I fight the urge to burst out laughing, to act giddy over this carefully crafted request, the product of lawsuits and sexual harassment claims. I will do anything to keep stalling.
A joke about copping a feel crosses my mind, but for once, thank God, I’m too frightened to say it. I simply nod and take my shirt off, then my bra. It was wishful thinking putting those on. They don’t ask you to take them off when the mammogram comes back negative.
Dr. Horton palpates this and that. He looks away and mutters something to Sondra, who jots down notes. What is she jotting down?
“What’s going on? You found something, didn’t you?” The hysteria in my voice is embarrassing. I want to apologize for it.
He offers to let me put on my shirt and meet him in his office, but I grab his arm, forgetting that I’m completely naked from the waist up. “How about we get this over with now.”
What he says next, I don’t know.
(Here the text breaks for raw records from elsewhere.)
/-- One command of a burst: a proxy operation, unless a column command has waited longer than R297 lets it, or else a column
command of a bank context. -/
def State.burstCommand (s : State) (chan : Nat) : State :=
  match (s.proxyCommand chan).filter fun r => s.proxyServes r with
  | some r => 
    (match r.kind with
     | .snapshot _ _ _ _ => s.takeSnapshot r.id
     | .copy _ _ _ _ => s.proxyCopy r.id
     | _ => s.proxyOperate r.id)
  | none =>
    match s.columnNext chan with
    | none => s
    | some cx =>
      let s1 := { s with actor := .bank chan cx false }
      match (s.bankCtx? chan cx).bind (·.due false) with
      | some (.crd a) => s1.columnRead (.crd a) a false 0
      | some (.crdRef a) => s1.columnRead (.crdRef a) a true 0
      | some (.wr a) => s1.columnWrite a
      | _ => s

/-- BSU_BURST (channel): a burst of at most 16 proxy or bank column commands, after which the channel arbitrates anew
(R297). -/
def execBsuBurst (s : State) : Host.Outcome State Fault Refusal :=
  let chan := s.arg 0
  let s1 := (List.range 16).foldl (fun (s : State) _ => s.burstCommand chan) s
  .next ({ s1 with actor := s.actor }.setChan chan { s1.chan chan with burst := 0 })

/-! ### The watchdog (R271, R298) -/

/-- The sequencer of a channel has work: a proxy request, or a bank context that runs and that no due word is about to stop; a
queue on which R292 stops a thread is no wait (R298). -/
def State.bsuWork (s : State) (chan : Nat) : Bool :=
  (s.pxReqs.any fun r => r.place == chan && !r.served)
    || (s.chan chan).cx.any fun o =>
      match o with
      | some k => k.state == .running && (k.dueCause false).isNone && (k.dueCause true).isNone
      | none => false

/-- Slots that wait for something of a home, as block, warp and slot. -/
def State.waitersAt (s : State) (home : Nat) : List (Nat × Nat × Nat) :=
  (s.pxReqs.filterMap fun r =>
    match r.kind with
    | .cross _ _ => if r.home = home then some (r.block, r.warp, r.pathSlot) else none
    | .copy h _ _ _ => if r.home = home ∨ h = home then some (r.block, r.warp, r.pathSlot) else none
    | _ => none)
    ++ ((s.chunkReqs.filter fun c => c.home == home).map fun c => (c.block, c.warp, c.slot))

/-- A request in flight to a home that is lost completes with an error status, and so does one whose reply has yet to leave; a
drop has nothing left to drop (R271). -/
def State.failReq (s : State) (home : Nat) (r : PxReq) : Option PxReq :=
  if r.home ≠ home then some r
  else match r.kind with
    | .drop _ => none
    | _ => some { r with served := true, lost := !(r.served && s.flitSent (replyWave r.home r.core) r.id) }
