-- ==== Sys2Proof/Machine/Place.lean ====
section
/-!
DEFINITION. Placement: what a core has free (R91, R97, R105), the shares of a context's pools (R320), the state of a block
at placement (R85), and how a block leaves a core and comes back to one (R98, R99, R310 to R312).
-/
namespace Sys2Proof.Machine
open Sys2Proof

/-! ### What a core has free -/

/-- A warp of a resident block still holds its registers and its warp slot (R78). -/
def State.holdsRegs (s : State) (b : Block) (i : Nat) (w : Warp) : Bool := !w.ended || s.busy b.id i

/-- The warps of a resident block that hold registers. -/
def State.holdersOf (s : State) (b : Block) : List Warp :=
  (b.warps.zipIdx.filter fun x => s.holdsRegs b x.2 x.1).map (·.1)

/-- Register blocks of the free pool that a block holds, with what a grow request sets aside (R97, R105, R306). -/
def State.blockRegs (s : State) (b : Block) : Nat :=
  ((s.holdersOf b).map fun w =>
    w.b - w.fromReserve + (match w.frame with | some f => (if f.fromReserve then 0 else 1) | none => 0)).sum
    + (match b.reshape with | some r => r.extra | none => 0)

/-- Warp slots of a core that a block takes up, with what a grow request sets aside (R78, R105). -/
def State.blockWarps (s : State) (b : Block) : Nat :=
  (s.holdersOf b).length + (match b.reshape with | some r => r.warps | none => 0)

/-- Ranges of scratchpad, in units of 4 KiB, that a block takes up. -/
def State.spadRanges (s : State) (b : Block) : List (Nat × Nat) :=
  let own (v : Nat) : Nat := match (s.kobj b).bind fun k => k.variants[v]? with | some x => x.spad | none => 0
  (b.spadBase, own b.variant) :: (match b.reshape with | some r => if r.grow then [(r.spadBase, own r.target)] else [] | none => [])

/-- Ranges of accumulator lines that a block takes up. -/
def State.accRanges (s : State) (b : Block) : List (Nat × Nat) :=
  let own (v : Nat) : Nat := match (s.kobj b).bind fun k => k.variants[v]? with | some x => 32 * x.accl | none => 0
  (b.accBase, own b.variant) :: (match b.reshape with | some r => if r.grow then [(r.accBase, own r.target)] else [] | none => [])

/-- The lowest place of a range of `n` that meets none of the ranges in use, below a capacity. -/
def firstGap (cap n : Nat) (used : List (Nat × Nat)) : Option Nat :=
  if n = 0 then some 0
  else
    ((sortBy (fun x y => decide (x ≤ y)) (0 :: used.map fun r => r.1 + r.2)).find? fun x =>
      decide (x + n ≤ cap) && used.all fun r => r.2 == 0 || decide (r.1 + r.2 ≤ x) || decide (x + n ≤ r.1))

/-- The partition word of a core for a context: what it took up, or what it would take up (R91, R317). -/
def State.partOf (s : State) (core ctx : Nat) : Word :=
  if (s.core core).ctx = some ctx then (s.core core).part else (s.ctx ctx).partWord

/-- What a block needs of a core: warps, register blocks of the pool, scratchpad in units of 4 KiB and lines. -/
structure Need where
  warps : Nat
  regs : Nat
  spad : Nat
  acc : Nat
deriving DecidableEq, Repr

/-- What a variant needs at placement (R90, R91). -/
def Variant.need (v : Variant) : Need :=
  { warps := v.nwarp, regs := v.nwarp * v.regb, spad := v.spad, acc := 32 * v.accl }

/-- A need with the place of its scratchpad and of its lines. -/
abbrev Placed := Need × Nat × Nat

/-- A block with a need fits a core of its context, beside the blocks that a test keeps and the listed ones: where its
scratchpad and its lines would lie (R91). -/
def State.fitsBeside (s : State) (keep : Block → Bool) (more : List Placed) (core ctx : Nat) (n : Need) : Option (Nat × Nat) :=
  let part := s.partOf core ctx
  let there := (s.residents core).filter keep
  let warps := (there.map s.blockWarps).sum + (more.map fun m => m.1.warps).sum
  let regs := (there.map s.blockRegs).sum + (more.map fun m => m.1.regs).sum
  if warps + n.warps ≤ 256 ∧ regs + n.regs ≤ bits part 5 0 * 64 - 30 then
    match firstGap (bits part 11 6 * 16) n.spad (there.flatMap s.spadRanges ++ more.map fun m => (m.2.1, m.1.spad)),
        firstGap (bits part 17 12 * 512) n.acc (there.flatMap s.accRanges ++ more.map fun m => (m.2.2, m.1.acc)) with
    | some x, some y => some (x, y)
    | _, _ => none
  else none

/-- The same beside every block of the core. -/
def State.fits (s : State) (core ctx : Nat) (n : Need) : Option (Nat × Nat) := s.fitsBeside (fun _ => true) [] core ctx n

/-- A core is in a context's partition (R314). -/
def Ctx.hasCore (c : Ctx) (core : Nat) : Bool := (nth 0#32 c.coreMask (core / 32)).getLsbD (core % 32)

/-- A core takes blocks of a context: it is in the partition, and holds that context and has not closed, or holds none
(R91, R93). -/
def State.takes (s : State) (core ctx : Nat) : Bool :=
  (s.ctx ctx).hasCore core &&
    (match (s.core core).ctx with
     | none => true
     | some x => x == ctx && !(s.core core).closed)

/-- A core takes up a context with its partition word (R91). -/
def State.takeUp (s : State) (core ctx : Nat) : State :=
  let c := s.core core
  if c.ctx = some ctx then s
  else s.setCore core { c with ctx := some ctx, part := (s.ctx ctx).partWord, taken := s.ns, closed := false, next := none }

/-! ### Pools (R320) -/

/-- Units of 64 KiB in bytes, rounded up. -/
def units64 (n : Nat) : Nat := (n + 65535) / 65536

/-- Divergence capacity of a kernel object (R67). -/
def KObj.divCapacity (k : KObj) : Nat := if k.divdepth = 0 then 256 else k.divdepth

/-- The areas of one warp index, in units of 64 KiB (R320). -/
def KObj.areaUnits (k : KObj) : Nat := units64 (32 * k.privsz + 4096 + 16 * k.divCapacity)

/-- The largest of a list. -/
def maxOf (l : List Nat) : Nat := l.foldl max 0

/-- The largest NWARP among a kernel's variants. -/
def KObj.maxWarps (k : KObj) : Nat := maxOf (k.variants.map (·.nwarp))

/-- Save space of a block, in units of 64 KiB (R320). -/
def KObj.saveUnits (k : KObj) : Nat :=
  maxOf (k.variants.map fun v => units64 (4096 + v.nwarp * 40960 + v.spad * 4096 + v.accl * 4096))

/-- Areas for `n` warp indexes, each at the lowest place left of the private pool. -/
def takeAreas (cap size : Nat) : Nat → List (Nat × Nat) → Option (List Nat)
  | 0, _ => some []
  | n + 1, used =>
    match firstGap cap size used with
    | none => none
    | some x => (takeAreas cap size n ((x, size) :: used)).map fun rest => x :: rest

/-- The areas of a new block, when both pools of its context can supply its shares (R320). -/
def State.shares (s : State) (ctx : Nat) (k : KObj) : Option (List Nat) :=
  let c := s.ctx ctx
  let mine := s.blocks.filter fun b => b.ctx == ctx
  if (mine.map (·.saveUnits)).sum + k.saveUnits ≤ c.saveSize.toNat then
    takeAreas c.privSize.toNat k.areaUnits k.maxWarps
      (mine.flatMap fun b => b.privAt.map fun x => (x, b.privUnits))
  else none

/-- Base of the private area of a warp index (R159, R320). -/
def State.privBaseOf (s : State) (b : Block) (wi : Nat) : Nat :=
  (s.ctx b.ctx).privBase.toNat + 65536 * nth 0 b.privAt wi

/-! ### The state at placement (R85) -/

/-- A warp of a block, starting at an address: R85. -/
def Warp.start (regb : Nat) (frame : Nat) (entry : DWord) (hwslot privb : Nat) : Warp :=
  { ended := false, exited := 0#32, b := regb, fromReserve := 0
    vregs := List.replicate (8 * regb) VReg.zero
    sregs := BitVec.ofNat 32 frame :: BitVec.ofNat 32 (frame / 2 ^ 32) :: List.replicate 94 0#32
    preds := List.replicate 7 predZero
    flags := List.replicate 12 0
    latches := List.replicate 3 { tag := none, valid := 0 }
    shapes := List.replicate 8 Shape.none
    holds := []
    path0 := some (Path.at entry (BitVec.allOnes 32) none), path1 := none, lastSlot := none, stalled := []
    stack := [], nextJoin := 0, frame := none, lent := []
    trapCause := 0#32, trapPc := 0#64, trapAddr := 0#64, trapMask := 0#32, trap := none, async := []
    gate := none, turn := none, hwslot := hwslot, age := 0, privb := privb
    retClock := List.replicate 12 0, writeEpoch := none }

/-- The warp slots of a core that its warps take up. -/
def State.usedSlots (s : State) (core : Nat) : List Nat := (s.holders core).map (·.hwslot)

/-- The `n` lowest free warp slots of a core (R94). -/
def State.freeSlots (s : State) (core n : Nat) : List Nat :=
  let used := s.usedSlots core
  ((List.range 256).filter fun x => !used.contains x).take n

/-- The warps with which a block starts in a variant on a core (R85, R94). -/
def State.startWarps (s : State) (b : Block) (v : Variant) (kobj frame core : Nat) : List Warp :=
  let slots := s.freeSlots core v.nwarp
  (List.range v.nwarp).map fun i =>
    Warp.start v.regb frame (BitVec.ofNat 64 (kobj + v.entry)) (nth 0 slots i) (s.privBaseOf b i)

/-- The request of a block is withdrawn: warps that have arrived for it at a switch point do not switch for a later one
(R105). -/
def Block.dropReshape (b : Block) : Block :=
  { b with reshape := none, switches := b.switches.map fun (x : SwitchWait) => { x with spoiled := true } }

/-- Requests to shrink for a record are withdrawn, but for those whose switch has passed its checks (R105). -/
def State.dropShrinks (s : State) (record : Nat) : State :=
  { s with blocks := s.blocks.map fun (b : Block) =>
      match b.reshape with
      | some r => if r.record = some record ∧ ¬b.switching then b.dropReshape else b
      | none => b }
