/-- The chosen slot stops for an asynchronous trap: an instruction that has not committed is withdrawn, and a sleep is recorded at
once (R81, R305). -/
def State.stopSlot (s : State) (b wi slot now : Nat) (rest : List AsyncTrap) (t : Trap) : State :=
  (s.withdraw b wi slot).updWarp b wi fun w =>
    let w1 := { w with async := rest, trap := some t }
    match w1.path slot with
    | some p => w1.setWait slot (p.wait.saved now)
    | none => w1

/-- The oldest asynchronous trap of a warp is taken at this boundary, when the warp may take one (R305, R308). A CSRW under way
is let complete first. -/
def State.takeAsync (s : State) (blk : Block) (wi : Nat) (w : Warp) : State :=
  match w.async, w.asyncSlot with
  | t :: rest, some slot =>
    if w.frame.isSome || w.isParked || blk.stopping || blk.ending.isSome || s.blockHeld blk.id || blk.switching
        || s.csrwPends blk.id wi slot then s
    else
      let pc := ((w.path slot).map (·.pc)).getD 0#64
      if (s.ctx blk.ctx).trapVec = 0#64 then s.terminate blk.id t.code.toNat t.detail.toNat pc t.addr
      else
        let u : Trap := { code := t.code, detail := t.detail, addr := t.addr, slot := slot, skip := false, seq := s.nextId }
        ({ s with nextId := s.nextId + 1 }.stopSlot blk.id wi slot (s.cycle (clusterOf (blk.core?.getD 0))) rest u).tryEnter blk.id wi
  | _, _ => s

/-- TRAP_ENTRY (block, warp): a trap that has been raised is entered once nothing of the warp is in flight, or the oldest
asynchronous trap is taken (R305). -/
def execTrapEntry (s : State) : Host.Outcome State Fault Refusal :=
  match s.warp? (s.arg 0) (s.arg 1) with
  | none => .next s
  | some (blk, w) =>
    if blk.core?.isNone || w.ended then .next s
    else if w.trap.isSome then .next (s.tryEnter blk.id (s.arg 1))
    else .next (s.takeAsync blk (s.arg 1) w)

/-- BLOCK_TERMINATE (block): a block that is to be ended ends once its issued stores have drained (R308). -/
def execBlockTerminate (s : State) : Host.Outcome State Fault Refusal := .next (s.tryTerminate (s.arg 0))

/-! ### Pre-emption, swap-out and replay (R98, R99, R310) -/

/-- PREEMPT (block): a block that R92 or CTX_CTL.STOP has stopped is saved once nothing of it is in flight (R310). -/
def execPreempt (s : State) : Host.Outcome State Fault Refusal :=
  match s.block? (s.arg 0) with
  | none => .next s
  | some b =>
    if b.stopping && b.ending.isNone && !s.blockHeld b.id && s.savable b then .next (s.saveBlock b.id .resume) else .next s

/-- The block waits for this page: a swap-out or a replay. -/
def FaultWait.holds (f : FaultWait) (b : Nat) (swap : Bool) : Bool :=
  match f.waiter with
  | .swap x => swap && x == b
  | .replay x => !swap && x == b
  | _ => false
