/-- Limits that ascend, equal ones allowed (R106). -/
def ascending : List Nat → Bool
  | x :: y :: rest => decide (x ≤ y) && ascending (y :: rest)
  | _ => true

/-- The choice of a class (R106); a CODE within the code range that is no clause header stops at the transfer (R31). -/
def State.choosePhase (s : State) (a : Actx) (o : Opnds) (k : KObj) (kobj n : Nat) (es : List (Nat × Nat)) : State :=
  if !ascending (es.map (·.1)) then s.raise a Code.illegal 0x0F
  else
    match es.findIdx? fun e => decide (n ≤ e.1) with
    | none => (s.wrSc a o.d.toNat 0xFFFFFFFF#32).retire a
    | some i =>
      let code := (nth (0, 0) es i).2
      if code < k.codestart || k.codelim ≤ code then s.raise a Code.illegal 0x0F
      else
        let s1 := s.wrSc a o.d.toNat (w32 i)
        let s2 := match s1.block? a.bid with | some b => s1.setBlock { b with sizeclass := w32 i } | none => s1
        s2.goto a (BitVec.ofNat 64 (kobj + code))

/-- PHASE (R106). -/
def execPhase (o : Opnds) (s : State) : Host.Outcome State Fault Refusal :=
  s.run o fun a _ =>
    let n := (s.scalar a o.a o.sa).toNat
    match s.record? a.blk.record, s.kobj a.blk, s.variantOf a.blk with
    | some r, some k, some v =>
      if v.sctab = 0 then (s.wrSc a o.d.toNat 0xFFFFFFFF#32).retire a
      else
        let base := r.kobj + v.sctab
        match s.readTable a base 8 with
        | (.error (va, d), s1) => s1.dataFault a va d false
        | (.ok hd, s1) =>
          let nclass := leNat hd
          if nclass = 0 || nclass > 8 then s1.raise a Code.illegal 0x0F
          else
            match s1.readTable a (base + 8) (8 * nclass) with
            | (.error (va, d), s2) => s2.dataFault a va d false
            | (.ok bs, s2) => s2.choosePhase a o k r.kobj n (classEntries bs nclass)
    | _, _, _ => s

/-! ### Switch maps (R100) -/

/-- An entry of a switch map. -/
structure MapEntry where
  kind : Nat
  src : Nat
  dst : Nat
  count : Nat
  clean : Bool
deriving DecidableEq, Repr

/-- An entry from its 8 bytes (R100). -/
def MapEntry.ofNat (x : Nat) : MapEntry :=
  { kind := fieldOf x 63 60, src := fieldOf x 55 40, dst := fieldOf x 39 24, count := fieldOf x 15 0
    clean := fieldOf x 59 56 == 0 && fieldOf x 23 16 == 0 }

/-- A switch map: its target, RESUME and entries. -/
structure SwitchMap where
  target : Nat
  resume : Nat
  entries : List MapEntry
deriving DecidableEq, Repr

/-- What reading a list gives: a map, none that matches, or a list that is not well formed (R100). -/
inductive MapFind
  | found (m : SwitchMap)
  | absent
  | malformed
deriving DecidableEq, Repr

/-- The lowest of some bytes of a context that does not translate for reading. -/
def State.firstUnread (s : State) (ctx va n : Nat) : Nat :=
  va + ((List.range n).find? fun i => match s.physOf ctx (va + i) .read with | .error _ => true | .ok _ => false).getD 0

/-- The first map of a list that a test on K and TO accepts, or the address of the first byte that cannot be read; at most `fuel`
maps are read (R100, R173). -/
def State.findMap (s : State) (ctx : Nat) (want : Nat → Nat → Bool) : Nat → Nat → Except (Nat × Nat) MapFind
  | 0, _ => .ok .malformed
  | fuel + 1, va =>
    match s.readVirt ctx va 8 with
    | .error d => .error (s.firstUnread ctx va 8, d)
    | .ok hb =>
      let h := leNat hb
      let n := fieldOf h 31 24
      if want (fieldOf h 23 20) (fieldOf h 18 16) then
        match s.readVirt ctx (va + 8) (8 * n) with
        | .error d => .error (s.firstUnread ctx (va + 8) (8 * n), d)
        | .ok bs =>
          .ok (.found { target := fieldOf h 18 16, resume := fieldOf h 63 32
                        entries := (List.range n).map fun i => MapEntry.ofNat (leNat ((bs.drop (8 * i)).take 8)) })
      else if h.testBit 0 then .ok .absent
      else State.findMap s ctx want fuel (va + 8 + 8 * n)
My brain seems unable to absorb it. Something about a mass on the mammogram and a lesion. Though lesion doesn’t sound right. Isn’t a lesion a wound? And then more reassuring stuff about most lesions being benign.
I don’t know what I’m saying. Mostly I’m asking over and over again if this is cancer. Just a yes or a no. How hard is that?
“We don’t know. The odds are in your favor that the answer is no,” he says. “The question now is how to proceed. We can do an ultrasound, though all that will do is confirm we’ve found a lesion, and clearly we have. The next choice is an ultra-fine or core needle biopsy. . . .”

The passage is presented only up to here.